PHIL. And what may be the nature of that inactive unthinking being?

HYL. I know nothing of its nature.

PHIL. Proceed then to the second point, and assign some reason why we
should allow an existence to this inactive, unthinking, unknown thing.

HYL. When we see ideas produced in our minds, after an orderly and
constant manner, it is natural to think they have some fixed and regular
occasions, at the presence of which they are excited.

PHIL. You acknowledge then God alone to be the cause of our ideas, and
that He causes them at the presence of those occasions.

HYL. That is my opinion.

PHIL. Those things which you say are present to God, without doubt He
perceives.

HYL. Certainly; otherwise they could not be to Him an occasion of acting.

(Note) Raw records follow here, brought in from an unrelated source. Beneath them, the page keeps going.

-- ==== Sys2Proof/Machine/Bits.lean ====
section
/-!
DEFINITION. Byte order, bit fields, saturating counts, exact fractions, fixed-point roots and logarithms, and
CRC-32C. Every multi-byte field is little-endian (00_scope R5).
-/
namespace Sys2Proof.Machine

/-! ### Bytes and fields -/

/-- The little-endian number that a byte list spells (R5). -/
def leNat : List Byte → Nat
  | [] => 0
  | b :: bs => b.toNat + 256 * leNat bs

/-- The `n` little-endian bytes of a number, cut to `n` bytes (R5). -/
def leBytes : Nat → Nat → List Byte
  | 0, _ => []
  | n + 1, v => BitVec.ofNat 8 v :: leBytes n (v / 256)

/-- Byte `i` of a byte list, 0 past its end. -/
def u8 (bs : List Byte) (i : Nat) : Nat := (bs.getD i 0).toNat

/-- The `n`-byte little-endian field at byte `i`. -/
def field (bs : List Byte) (i n : Nat) : Nat := leNat ((bs.drop i).take n)

def u16 (bs : List Byte) (i : Nat) : Nat := field bs i 2
def u32 (bs : List Byte) (i : Nat) : Nat := field bs i 4
def u48 (bs : List Byte) (i : Nat) : Nat := field bs i 6
def u64 (bs : List Byte) (i : Nat) : Nat := field bs i 8

/-- An `n`-bit two's complement value. -/
def toSigned (n v : Nat) : Int :=
  if v % 2 ^ n < 2 ^ (n - 1) then (v % 2 ^ n : Nat) else (v % 2 ^ n : Nat) - (2 ^ n : Nat)

/-- The `n`-bit two's complement encoding of an integer. -/
def ofSigned (n : Nat) (v : Int) : Nat := (v % ((2 ^ n : Nat) : Int)).toNat

/-- Bits [hi:lo] of a number. -/
def bits (v hi lo : Nat) : Nat := v / 2 ^ lo % 2 ^ (hi - lo + 1)

/-- Bit `i` of a number. -/
def bit (v i : Nat) : Bool := v / 2 ^ i % 2 == 1

/-- A register word from its fields, each placed by its lowest bit. -/
def packWord : List (Nat × Nat) → Nat
  | [] => 0
  | (lo, v) :: fs => v * 2 ^ lo + packWord fs

/-- All bytes of a list are 0. -/
def allZero (bs : List Byte) : Bool := bs.all (· == 0)

/-- A list of bytes cut or padded with 0 to `n` bytes. -/
def padTo (n : Nat) (bs : List Byte) : List Byte := (bs ++ List.replicate (n - bs.length) 0).take n

/-- A byte list cut into chunks of `n`, for at most `fuel` chunks. -/
def chunks {α : Type} (n : Nat) : Nat → List α → List (List α)
  | 0, _ => []
  | _ + 1, [] => []
  | fuel + 1, l => l.take n :: chunks n fuel (l.drop n)

/-- A byte written over a list at `i`. -/
def putBytes (bs : List Byte) (i : Nat) (v : List Byte) : List Byte :=
  bs.take i ++ v ++ bs.drop (i + v.length)

/-! ### Counts -/

/-- A count that stops at its largest value. -/
def bump {n : Nat} (c : BitVec n) : BitVec n := if c = BitVec.allOnes n then c else c + 1

/-- A count raised by `k` that stops at its largest value. -/
def bumpBy {n : Nat} (c : BitVec n) (k : Nat) : BitVec n :=
  if c.toNat + k < 2 ^ n then BitVec.ofNat n (c.toNat + k) else BitVec.allOnes n

/-- The smaller of a number and the largest `n`-bit value. -/
def capN (n v : Nat) : Nat := min v (2 ^ n - 1)

/-- `v` limited to `lo` to `hi`. -/
def clampI (lo hi v : Int) : Int := if v < lo then lo else if hi < v then hi else v

/-- Round up of a quotient; 0 for a zero divisor. -/
def ceilDiv (a b : Nat) : Nat := if b = 0 then 0 else (a + b - 1) / b

/-- A quotient rounded to the nearest integer, halves away from zero. -/
def roundAway (a : Int) (b : Nat) : Int :=
  if b = 0 then 0
  else if 0 ≤ a then (2 * a + b) / (2 * b) else -((-(2 * a) + b) / (2 * b))

/-- A quotient rounded to the nearest integer, halves to even. -/
def roundEven (a : Int) (b : Nat) : Int :=
  if b = 0 then 0
  else
    let q := a / (b : Int)
    let r := a % (b : Int)
    if 2 * r < b then q else if (b : Int) < 2 * r then q + 1 else if q % 2 = 0 then q else q + 1

/-- A quotient truncated toward zero. -/
def quotTrunc (a : Int) (b : Nat) : Int := if b = 0 then 0 else Int.tdiv a b

/-! ### Lists -/

/-- The first element that meets `p`, and the list without it. -/
def takeFirst {α : Type} (p : α → Bool) : List α → Option (α × List α)
  | [] => none
  | a :: as => if p a then some (a, as) else (takeFirst p as).map fun (b, bs) => (b, a :: bs)

/-- Insertion keeping a list sorted by a key; equal keys keep their order. -/
def insertBy {α : Type} (k : α → Nat) (a : α) : List α → List α
  | [] => [a]
  | b :: bs => if k b ≤ k a then b :: insertBy k a bs else a :: b :: bs

/-- Stable sort by a key. -/
def sortBy {α : Type} (k : α → Nat) : List α → List α :=
  fun l => l.foldl (fun acc a => insertBy k a acc) []

/-- Sum of a list of numbers. -/
def sumBy {α : Type} (f : α → Nat) (l : List α) : Nat := l.foldl (fun n a => n + f a) 0

/-- The last `n` elements. -/
def lastN {α : Type} (n : Nat) (l : List α) : List α := l.drop (l.length - n)

/-- The largest of a list of numbers, 0 for none. -/
def maxOf (l : List Nat) : Nat := l.foldl max 0

/-- The indices below `n` that meet `p`, ascending. -/
def which (n : Nat) (p : Nat → Bool) : List Nat := (List.range n).filter p

/-- A bit mask of `n` flags. -/
def maskOf (n : Nat) (p : Nat → Bool) : Nat :=
  (List.range n).foldl (fun m i => if p i then m + 2 ^ i else m) 0

/-! ### Exact fractions -/

def qOfNat (n : Nat) : Q := ⟨n, 1⟩
def qZero : Q := ⟨0, 1⟩
def qAdd (a b : Q) : Q :=
  if a.den = b.den then ⟨a.num + b.num, a.den⟩
  else if a.num = 0 then b else if b.num = 0 then a
  else ⟨a.num * b.den + b.num * a.den, a.den * b.den⟩
def qMul (a b : Q) : Q := ⟨a.num * b.num, a.den * b.den⟩
def qDivNat (a : Q) (n : Nat) : Q := ⟨a.num, a.den * n⟩
def qLe (a b : Q) : Bool := decide (a.num * b.den ≤ b.num * a.den)
def qLt (a b : Q) : Bool := decide (a.num * b.den < b.num * a.den)
def qMax (a b : Q) : Q := if qLe a b then b else a
/-- The fraction in lowest terms. -/
def qReduce (a : Q) : Q :=
  let g := Nat.gcd a.num.natAbs a.den
  if g = 0 then a else ⟨a.num / (g : Int), a.den / g⟩
def qSum (l : List Q) : Q := l.foldl (fun x y => qReduce (qAdd x y)) qZero
def qFloor (a : Q) : Int := if a.den = 0 then 0 else a.num / (a.den : Int)
def qCeil (a : Q) : Int := if a.den = 0 then 0 else -((-a.num) / (a.den : Int))

/-! ### Roots by bisection on bits -/

/-- The largest `r` below `2^k` with `r * r ≤ n`, from the bits at and below `k`. -/
def sqrtBits (n : Nat) : Nat → Nat → Nat
  | 0, r => r
  | k + 1, r => let t := r + 2 ^ k; if t * t ≤ n then sqrtBits n k t else sqrtBits n k r

/-- The number of bits of a number below `2^fuel`. -/
def bitLen : Nat → Nat → Nat
  | 0, _ => 0
  | fuel + 1, n => if n = 0 then 0 else 1 + bitLen fuel (n / 2)

/-! ### CRC-32C (the Castagnoli polynomial), as 12 R306 and 15 use it -/

/-- One bit of CRC-32C, reflected. -/
def crcBit (c : Nat) : Nat := if c % 2 = 1 then (c / 2) ^^^ 0x82F63B78 else c / 2

/-- One byte of CRC-32C. -/
def crcByte (c : Nat) (b : Byte) : Nat :=
  crcBit (crcBit (crcBit (crcBit (crcBit (crcBit (crcBit (crcBit (c ^^^ b.toNat))))))))

/-- CRC-32C with initial value and final inversion of all ones. -/
def crc32c (bs : List Byte) : Nat := (bs.foldl crcByte 0xFFFFFFFF) ^^^ 0xFFFFFFFF

end Sys2Proof.Machine
end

PHIL. Not to insist now on your making sense of this hypothesis, or
answering all the puzzling questions and difficulties it is liable to: I
only ask whether the order and regularity observable in the series of our
ideas, or the course of nature, be not sufficiently accounted for by the
wisdom and power of God; and whether it doth not derogate from those
attributes, to suppose He is influenced, directed, or put in mind, when
and what He is to act, by an unthinking substance? And, lastly, whether,
in case I granted all you contend for, it would make anything to your
purpose; it not being easy to conceive how the external or absolute
existence of an unthinking substance, distinct from its being perceived,
can be inferred from my allowing that there are certain things perceived
by the mind of God, which are to Him the occasion of producing ideas in
us?

HYL. I am perfectly at a loss what to think, this notion of OCCASION
seeming now altogether as groundless as the rest.

PHIL. Do you not at length perceive that in all these different
acceptations of MATTER, you have been only supposing you know not what,
for no manner of reason, and to no kind of use?

HYL. I freely own myself less fond of my notions since they have been
so accurately examined. But still, methinks, I have some confused
perception that there is such a thing as MATTER.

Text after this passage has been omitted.